-- ==== Sys2Proof/Machine/BitMove.lean ====
section
/-!
DEFINITION. Class 3: bit, address and move instructions (R82 to R84).
-/
set_option Elab.async false
namespace Sys2Proof.Machine

/-- The number of leading zero bits among the lowest n of v. -/
def clzN (v : Nat) : Nat → Nat
  | 0 => 0
  | n + 1 => if bitN v n then 0 else 1 + clzN v n

/-- The number of trailing zero bits among n bits from bit i up. -/
def ctzN (v i : Nat) : Nat → Nat
  | 0 => 0
  | n + 1 => if bitN v i then 0 else 1 + ctzN v (i + 1) n

/-- The bits of a dword in reverse order (R82). -/
def brevVal (x : Word) : Word := BitVec.ofNat 64 ((below 64).foldl (fun n i => n + boolN (bitN x.toNat i) * 2 ^ (63 - i)) 0)

/-- The length of a field cut at bit 63 (R83). -/
def fieldLen (pos len : BitVec 6) : Nat := Nat.min (len.toNat + 1) (64 - pos.toNat)

/-- The field of BFX and BFXZ (R83). -/
def fieldOf (x : Word) (pos len : BitVec 6) : Nat := x.toNat / 2 ^ pos.toNat % 2 ^ fieldLen pos len

def bfxVal (x : Word) (pos len : BitVec 6) : Word := BitVec.ofInt 64 (toSigned (fieldLen pos len) (fieldOf x pos len))

def bfxzVal (x : Word) (pos len : BitVec 6) : Word := BitVec.ofNat 64 (fieldOf x pos len)

/-- The low bits of y put over the field of x (R83). -/
def bfiVal (x y : Word) (pos len : BitVec 6) : Word :=
  let m : Word := BitVec.ofNat 64 ((2 ^ fieldLen pos len - 1) * 2 ^ pos.toNat)
  (x &&& ~~~ m) ||| (BitVec.ofNat 64 (y.toNat * 2 ^ pos.toNat) &&& m)

/-- The address of LEA (R84). -/
def leaVal (base index : Word) (sh : BitVec 3) (imm : BitVec 48) : Word :=
  base + BitVec.ofNat 64 (index.toNat * 2 ^ sh.toNat) + sext64 imm

/-- MIN: the signed minimum (R82). -/
def execMin (h : Hdr) (d a b : XReg) (s : State) : Host.Outcome State Fault Refusal :=
  issueSlot (.min h d a b) h s fun sl => sl.setX d.val (if (sl.x a.val).slt (sl.x b.val) then sl.x a.val else sl.x b.val)

/-- MAX: the signed maximum (R82). -/
def execMax (h : Hdr) (d a b : XReg) (s : State) : Host.Outcome State Fault Refusal :=
  issueSlot (.max h d a b) h s fun sl => sl.setX d.val (if (sl.x a.val).slt (sl.x b.val) then sl.x b.val else sl.x a.val)

/-- MINN: the unsigned minimum (R82). -/
def execMinn (h : Hdr) (d a b : XReg) (s : State) : Host.Outcome State Fault Refusal :=
  issueSlot (.minn h d a b) h s fun sl => sl.setX d.val (if sl.x a.val < sl.x b.val then sl.x a.val else sl.x b.val)

/-- MAXN: the unsigned maximum (R82). -/
def execMaxn (h : Hdr) (d a b : XReg) (s : State) : Host.Outcome State Fault Refusal :=
  issueSlot (.maxn h d a b) h s fun sl => sl.setX d.val (if sl.x a.val < sl.x b.val then sl.x b.val else sl.x a.val)

/-- CLZ: the count of leading zeros (R82). -/
def execClz (h : Hdr) (d a : XReg) (s : State) : Host.Outcome State Fault Refusal :=
  issueSlot (.clz h d a) h s fun sl => sl.setX d.val (BitVec.ofNat 64 (clzN (sl.x a.val).toNat 64))

/-- CTZ: the count of trailing zeros (R82). -/
def execCtz (h : Hdr) (d a : XReg) (s : State) : Host.Outcome State Fault Refusal :=
  issueSlot (.ctz h d a) h s fun sl => sl.setX d.val (BitVec.ofNat 64 (ctzN (sl.x a.val).toNat 0 64))

/-- POPC: the count of ones (R82). -/
def execPopc (h : Hdr) (d a : XReg) (s : State) : Host.Outcome State Fault Refusal :=
  issueSlot (.popc h d a) h s fun sl => sl.setX d.val (BitVec.ofNat 64 (popN (sl.x a.val).toNat 64))

/-- BREV: the bits in reverse order (R82). -/
def execBrev (h : Hdr) (d a : XReg) (s : State) : Host.Outcome State Fault Refusal :=
  issueSlot (.brev h d a) h s fun sl => sl.setX d.val (brevVal (sl.x a.val))

/-- BFX: a field extracted (R83). -/
def execBfx (h : Hdr) (d a : XReg) (pos len : BitVec 6) (s : State) : Host.Outcome State Fault Refusal :=
  issueSlot (.bfx h d a pos len) h s fun sl => sl.setX d.val (bfxVal (sl.x a.val) pos len)

/-- BFXZ: a field extracted (R83). -/
def execBfxz (h : Hdr) (d a : XReg) (pos len : BitVec 6) (s : State) : Host.Outcome State Fault Refusal :=
  issueSlot (.bfxz h d a pos len) h s fun sl => sl.setX d.val (bfxzVal (sl.x a.val) pos len)

/-- BFI: a field inserted (R83). -/
def execBfi (h : Hdr) (d a b : XReg) (pos len : BitVec 6) (s : State) : Host.Outcome State Fault Refusal :=
  issueSlot (.bfi h d a b pos len) h s fun sl => sl.setX d.val (bfiVal (sl.x a.val) (sl.x b.val) pos len)

/-- LEA: address arithmetic; the pc is that of the LEA itself (R84). -/
def execLea (h : Hdr) (d a b : XReg) (pcrel : Bool) (sh : BitVec 3) (imm : BitVec 48) (s : State) :
    Host.Outcome State Fault Refusal :=
  issueSlot (.lea h d a b pcrel sh imm) h s fun sl =>
    sl.setX d.val (leaVal (if pcrel then sl.pc - 16 else sl.x a.val) (sl.x b.val) sh imm)

/-- LI: a sign-extended immediate (R82). -/
def execLi (h : Hdr) (d : XReg) (imm : BitVec 48) (s : State) : Host.Outcome State Fault Refusal :=
  issueSlot (.li h d imm) h s fun sl => sl.setX d.val (sext64 imm)

/-- LIH: bits [63:48] replaced (R82). -/
def execLih (h : Hdr) (d a : XReg) (imm : BitVec 16) (s : State) : Host.Outcome State Fault Refusal :=
  issueSlot (.lih h d a imm) h s fun sl => sl.setX d.val ((imm ++ (sl.x a.val).setWidth 48 : BitVec 64))

/-- MOV: a copy (R82). -/
def execMov (h : Hdr) (d a : XReg) (s : State) : Host.Outcome State Fault Refusal :=
  issueSlot (.mov h d a) h s fun sl => sl.setX d.val (sl.x a.val)

/-- SEL: a choice by lane 0 of a predicate (R82). -/
def execSel (h : Hdr) (d a b : XReg) (c : PReg) (s : State) : Host.Outcome State Fault Refusal :=
  issueSlot (.sel h d a b c) h s fun sl => sl.setX d.val (if (sl.p c.val).getLsbD 0 then sl.x a.val else sl.x b.val)

end Sys2Proof.Machine
end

_ _ _ _ _

Directions for this task → Nothing in the records above may be left out when you repeat them exactly.

Your response →
-- ==== Sys2Proof/Machine/BitMove.lean ====
section
/-!
DEFINITION. Class 3: bit, address and move instructions (R82 to R84).
-/
set_option Elab.async false
namespace Sys2Proof.Machine

/-- The number of leading zero bits among the lowest n of v. -/
def clzN (v : Nat) : Nat → Nat
  | 0 => 0
  | n + 1 => if bitN v n then 0 else 1 + clzN v n

/-- The number of trailing zero bits among n bits from bit i up. -/
def ctzN (v i : Nat) : Nat → Nat
  | 0 => 0
  | n + 1 => if bitN v i then 0 else 1 + ctzN v (i + 1) n

/-- The bits of a dword in reverse order (R82). -/
def brevVal (x : Word) : Word := BitVec.ofNat 64 ((below 64).foldl (fun n i => n + boolN (bitN x.toNat i) * 2 ^ (63 - i)) 0)

/-- The length of a field cut at bit 63 (R83). -/
def fieldLen (pos len : BitVec 6) : Nat := Nat.min (len.toNat + 1) (64 - pos.toNat)

/-- The field of BFX and BFXZ (R83). -/
def fieldOf (x : Word) (pos len : BitVec 6) : Nat := x.toNat / 2 ^ pos.toNat % 2 ^ fieldLen pos len

def bfxVal (x : Word) (pos len : BitVec 6) : Word := BitVec.ofInt 64 (toSigned (fieldLen pos len) (fieldOf x pos len))

def bfxzVal (x : Word) (pos len : BitVec 6) : Word := BitVec.ofNat 64 (fieldOf x pos len)

/-- The low bits of y put over the field of x (R83). -/
def bfiVal (x y : Word) (pos len : BitVec 6) : Word :=
  let m : Word := BitVec.ofNat 64 ((2 ^ fieldLen pos len - 1) * 2 ^ pos.toNat)
  (x &&& ~~~ m) ||| (BitVec.ofNat 64 (y.toNat * 2 ^ pos.toNat) &&& m)

/-- The address of LEA (R84). -/
def leaVal (base index : Word) (sh : BitVec 3) (imm : BitVec 48) : Word :=
  base + BitVec.ofNat 64 (index.toNat * 2 ^ sh.toNat) + sext64 imm

/-- MIN: the signed minimum (R82). -/
def execMin (h : Hdr) (d a b : XReg) (s : State) : Host.Outcome State Fault Refusal :=
  issueSlot (.min h d a b) h s fun sl => sl.setX d.val (if (sl.x a.val).slt (sl.x b.val) then sl.x a.val else sl.x b.val)

/-- MAX: the signed maximum (R82). -/
def execMax (h : Hdr) (d a b : XReg) (s : State) : Host.Outcome State Fault Refusal :=
  issueSlot (.max h d a b) h s fun sl => sl.setX d.val (if (sl.x a.val).slt (sl.x b.val) then sl.x b.val else sl.x a.val)

/-- MINN: the unsigned minimum (R82). -/
def execMinn (h : Hdr) (d a b : XReg) (s : State) : Host.Outcome State Fault Refusal :=
  issueSlot (.minn h d a b) h s fun sl => sl.setX d.val (if sl.x a.val < sl.x b.val then sl.x a.val else sl.x b.val)

/-- MAXN: the unsigned maximum (R82). -/
def execMaxn (h : Hdr) (d a b : XReg) (s : State) : Host.Outcome State Fault Refusal :=
  issueSlot (.maxn h d a b) h s fun sl => sl.setX d.val (if sl.x a.val < sl.x b.val then sl.x b.val else sl.x a.val)

/-- CLZ: the count of leading zeros (R82). -/
def execClz (h : Hdr) (d a : XReg) (s : State) : Host.Outcome State Fault Refusal :=
  issueSlot (.clz h d a) h s fun sl => sl.setX d.val (BitVec.ofNat 64 (clzN (sl.x a.val).toNat 64))

/-- CTZ: the count of trailing zeros (R82). -/
def execCtz (h : Hdr) (d a : XReg) (s : State) : Host.Outcome State Fault Refusal :=
  issueSlot (.ctz h d a) h s fun sl => sl.setX d.val (BitVec.ofNat 64 (ctzN (sl.x a.val).toNat 0 64))

/-- POPC: the count of ones (R82). -/
def execPopc (h : Hdr) (d a : XReg) (s : State) : Host.Outcome State Fault Refusal :=
  issueSlot (.popc h d a) h s fun sl => sl.setX d.val (BitVec.ofNat 64 (popN (sl.x a.val).toNat 64))

/-- BREV: the bits in reverse order (R82). -/
def execBrev (h : Hdr) (d a : XReg) (s : State) : Host.Outcome State Fault Refusal :=
  issueSlot (.brev h d a) h s fun sl => sl.setX d.val (brevVal (sl.x a.val))

/-- BFX: a field extracted (R83). -/
def execBfx (h : Hdr) (d a : XReg) (pos len : BitVec 6) (s : State) : Host.Outcome State Fault Refusal :=
  issueSlot (.bfx h d a pos len) h s fun sl => sl.setX d.val (bfxVal (sl.x a.val) pos len)

/-- BFXZ: a field extracted (R83). -/
def execBfxz (h : Hdr) (d a : XReg) (pos len : BitVec 6) (s : State) : Host.Outcome State Fault Refusal :=
  issueSlot (.bfxz h d a pos len) h s fun sl => sl.setX d.val (bfxzVal (sl.x a.val) pos len)

/-- BFI: a field inserted (R83). -/
def execBfi (h : Hdr) (d a b : XReg) (pos len : BitVec 6) (s : State) : Host.Outcome State Fault Refusal :=
  issueSlot (.bfi h d a b pos len) h s fun sl => sl.setX d.val (bfiVal (sl.x a.val) (sl.x b.val) pos len)

/-- LEA: address arithmetic; the pc is that of the LEA itself (R84). -/
def execLea (h : Hdr) (d a b : XReg) (pcrel : Bool) (sh : BitVec 3) (imm : BitVec 48) (s : State) :
    Host.Outcome State Fault Refusal :=
  issueSlot (.lea h d a b pcrel sh imm) h s fun sl =>
    sl.setX d.val (leaVal (if pcrel then sl.pc - 16 else sl.x a.val) (sl.x b.val) sh imm)

/-- LI: a sign-extended immediate (R82). -/
def execLi (h : Hdr) (d : XReg) (imm : BitVec 48) (s : State) : Host.Outcome State Fault Refusal :=
  issueSlot (.li h d imm) h s fun sl => sl.setX d.val (sext64 imm)

/-- LIH: bits [63:48] replaced (R82). -/
def execLih (h : Hdr) (d a : XReg) (imm : BitVec 16) (s : State) : Host.Outcome State Fault Refusal :=
  issueSlot (.lih h d a imm) h s fun sl => sl.setX d.val ((imm ++ (sl.x a.val).setWidth 48 : BitVec 64))

/-- MOV: a copy (R82). -/
def execMov (h : Hdr) (d a : XReg) (s : State) : Host.Outcome State Fault Refusal :=
  issueSlot (.mov h d a) h s fun sl => sl.setX d.val (sl.x a.val)

/-- SEL: a choice by lane 0 of a predicate (R82). -/
def execSel (h : Hdr) (d a b : XReg) (c : PReg) (s : State) : Host.Outcome State Fault Refusal :=
  issueSlot (.sel h d a b c) h s fun sl => sl.setX d.val (if (sl.p c.val).getLsbD 0 then sl.x a.val else sl.x b.val)

end Sys2Proof.Machine
end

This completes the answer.